Fromm Family Pet Foods has recalled selected varieties of their dog food pâtés out of concern over high levels of Vitamin D. The affected items are 12 ounce cans of Gold chicken pâté bearing product code 72705 11892 and case code 11893, Gold chicken & duck pâté with the product code 72705 11894 and case code 11895, and Gold salmon & chicken pâté with the product code 72705 and case code 11891.

Fromm Family Pet Foods has had no reports of health issues due to the use of these products, and maintains that even if a dog ate those product exclusively for a very long time, the likelihood of any effects other than a reduced appetite, if that, would be essentially non-existent. However, they prefer to err on the side of caution.

If you have any of these products, you should return them for a refund. You do not have to take them back to the place of purchase – any authorized Fromm seller will give you your money back.

If you want more information, call Fromm Family Pet Foods at 800-325-6331.Family Foods. To find an Authorized Fromm Retailer near you, visit frommfamily.com/retailers or call (800) 325-6331.

6. Purina Wet Dog Food (March 2016)

Nestlé Purina issued a recall on three dog foods carrying a “best before” date of June 2017 through August 2017, and carrying product codes with the first four digits being 5363 through to 6054. The affected products are all 10-ounce sizes, and are Beneful Prepared Meals Wet Dog Food, Beneful Chopped Blends Wet Dog Food and Pro Plan Savory Meals Wet Dog Food.

The reason for the recall is not overly concerning – it’s simply because internal testing revealed that some of these products may be low in the recommended allowance of vitamins and minerals. You can safely continue to feed these products in the short term.

To obtain a refund or for more information, call Purina at 800-877-7919.

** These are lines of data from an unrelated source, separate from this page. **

/-- States and operands that meet the hypotheses of LanesEncryptAndDecrypt, clause by clause. -/
theorem witness_LanesEncryptAndDecrypt : 
    (∀ s ∈ [(setF (fset0 (({ board .service .live with cipher := { (board .service .live).cipher with keys := [(1, 7#256)] } } : State)) (fun x => { x with band := some 9, jobs := [⟨.trickle 5, 0, 5, 0, .bytes [], 0, none⟩] })) [(F.FL_STAGE_GEOM_BLOCKS 0, 10), (F.FL_STAGE_GEOM_PAGES 0, 1)] : State)], flashStage s 0 = some 0 ∧ (fset s 0).jobs = [⟨.trickle 5, 0, 5, 0, .bytes [], 0, none⟩] ∧ cursorLane s 0 ⟨.trickle 5, 0, 5, 0, .bytes [], 0, none⟩ = some 0 ∧ (fset s 0).ckpt = none)
    ∧ (∀ s ∈ [(board .service .live : State)], qget s.flash.laneQ 0 = [])
    ∧ (∀ s ∈ [(({ ({ board .service .live with cipher := { (board .service .live).cipher with keys := [(1, 7#256)] } } : State) with flash := { (board .service .live).flash with laneQ := ⟨[(⟨.record, entry0, 1, 0⟩, some (cw0 5))], [], [], []⟩ } } : State) : State)], flashStage s 0 = some 0 ∧ qget s.flash.laneQ 0 = [(⟨.record, entry0, 1, 0⟩, some (cw0 5))] ∧ lunCh (entryLun entry0) = 0 ∧ (rst s 0).outstanding = 0 ∧ s.cipher.laneTest = none)
    ∧ (∀ s ∈ [(({ ({ board .service .live with cipher := { (board .service .live).cipher with keys := [(1, 7#256)] } } : State) with flash := { (board .service .live).flash with laneQ := ⟨[(⟨.touch 3, entry0, 1, 0⟩, some (cw0 5))], [], [], []⟩ } } : State) : State)], flashStage s 0 = some 0 ∧ qget s.flash.laneQ 0 = [(⟨.touch 3, entry0, 1, 0⟩, some (cw0 5))] ∧ lunCh (entryLun entry0) = 0 ∧ (rst s 0).outstanding = 0 ∧ s.cipher.laneTest = none)
    ∧ (∀ cw : Codeword, ∀ s ∈ [setF (fset0 (({ board .service .live with cipher := { (board .service .live).cipher with keys := [(1, 7#256)] } } : State)) (fun x => { x with band := some 9, jobs := [⟨.relocate 5 0, 0, 5, 0, .relay (cw), 0, none⟩] })) [(F.FL_STAGE_GEOM_BLOCKS 0, 10), (F.FL_STAGE_GEOM_PAGES 0, 1)]], (fset s 0).jobs = [⟨.relocate 5 0, 0, 5, 0, .relay (cw), 0, none⟩] ∧ s.cipher.laneTest = none ∧ keyAt s 1 = some 7#256)
    ∧ (∀ s ∈ [setF (fset0 (({ board .service .live with cipher := { (board .service .live).cipher with keys := [(1, 7#256)] } } : State)) (fun x => { x with band := some 9, jobs := [⟨.relocate 5 0, 0, 5, 0, .relay (cw0 5), 0, none⟩] })) [(F.FL_STAGE_GEOM_BLOCKS 0, 10), (F.FL_STAGE_GEOM_PAGES 0, 1)]], cursorLane s 0 (⟨.relocate 5 0, 0, 5, 0, .relay (cw0 5), 0, none⟩) = some 0)
    ∧ (∀ (s : State) (k : BitVec 256), keyAt s 1 = some k → (openCodeword s 0 (mkCodeword s 0 0 5 1 1 0 [])).isSome = true) := by
  refine ⟨?_, ?_, ?_, ?_, ?_, ?_, ?_⟩
  · decide +kernel
  · decide +kernel
  · decide +kernel
  · decide +kernel
  · intro cw s hs
    rw [List.mem_singleton.mp hs]
    exact ⟨rfl, rfl, rfl⟩
  · decide +kernel
  · intro s k h
    simp [openCodeword, mkCodeword, h, gcmDecrypt, gcmEncrypt]

/-- States and operands that meet the hypotheses of CodewordRoundTrip, clause by clause. -/
theorem witness_CodewordRoundTrip :
    (∀ s ∈ [(({ board .service .live with cipher := { (board .service .live).cipher with keys := [(1, 7#256)] } } : State) : State)], keyAt s (1 + (0 : Stage).val) = some 7#256) := by
  decide +kernel
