-- ==== Sys2Proof/Syntax.lean ====
section
/-! DEFINITION. Syntax.lean: the command set, one constructor per row of spec/opcode_table.json. -/

namespace Sys2Proof

/-- The core's commands (30_encoding.md R67, R70). START has no operand beyond its mode word: what it works on are the
host inputs (30_encoding.md R73), so no constructor has an argument. -/
inductive Instr where
  /-- START.TILE: start a tile-mode run (42_tile_mode.md R103). -/
  | startTile
  /-- START.PAL: start a palette-mode run (40_palette.md R91). -/
  | startPal
  /-- START.SPR: start a sprite-mode run (43_sprite_mode.md R112). -/
  | startSpr
deriving DecidableEq, Repr

end Sys2Proof
end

7. MARS PetcareNutro Chewy Treats Apple (December 2015)

MARS Petcare voluntarily recalled their Nutro apple treats because of the potential for mold.Affected products are the 4-ounce size and carry the product code 7910511344 and lot codes beginning with 4 50, 5 02, 5 03 and 5 05.

I was unable to locate any information regarding refunds, but you can contact customer service at 800-833-5330 for more information.

8. Stella &Chewy’s Dinner Morsels (December 2015)

Stella & Chewy’s recalled their Super Beef Dinner Morsels owing to possible listeria monocytogenes contamination. The company was ordered by the Michigan Department of Agriculture and Rural Development to stop selling the product when testing revealed the contamination.

Affected products are the Frozen Stella’s Super Beef Dinner Morsels for Dogs, 8.5-ounce size with product code 186011 001554 and lot number 165-15, expiry date June 25, 2016, and the 4-pound size with product code 186011 001370, lot number 165-15 and expiry dates of June 25 or 26, 2016.

For information on the possible effects of listeria monocytogenes, see the listing for SmallBatch Pets Frozen Duckbatch Sliders.

You can get more information by emailing [email protected].

9. Bravo (December 2016)

Bravo recalled several products due to the possibility of salmonella contamination in some items. Out of extreme caution, they recalled everything that was made in their plant on the day of testing, whether or not it actually tested positive for contamination.

The products affected are the Bravo Blend Chicken Diet for Dogs & Cats, 5-pound size, carrying the product code 829546211059, item number 21-105 and “best before” date of November 13, 2016, Bravo Blend Turkey Diet for Dogs &Cats, 5-pound size with product code 829546315085, item number 31-508 and “best before” date of November 13, 2016, and Bravo Balance Turkey Diet for Dogs, 3-pound size, with product code 829546314019, item number 31-401 and “best before” date of November 13, 2016.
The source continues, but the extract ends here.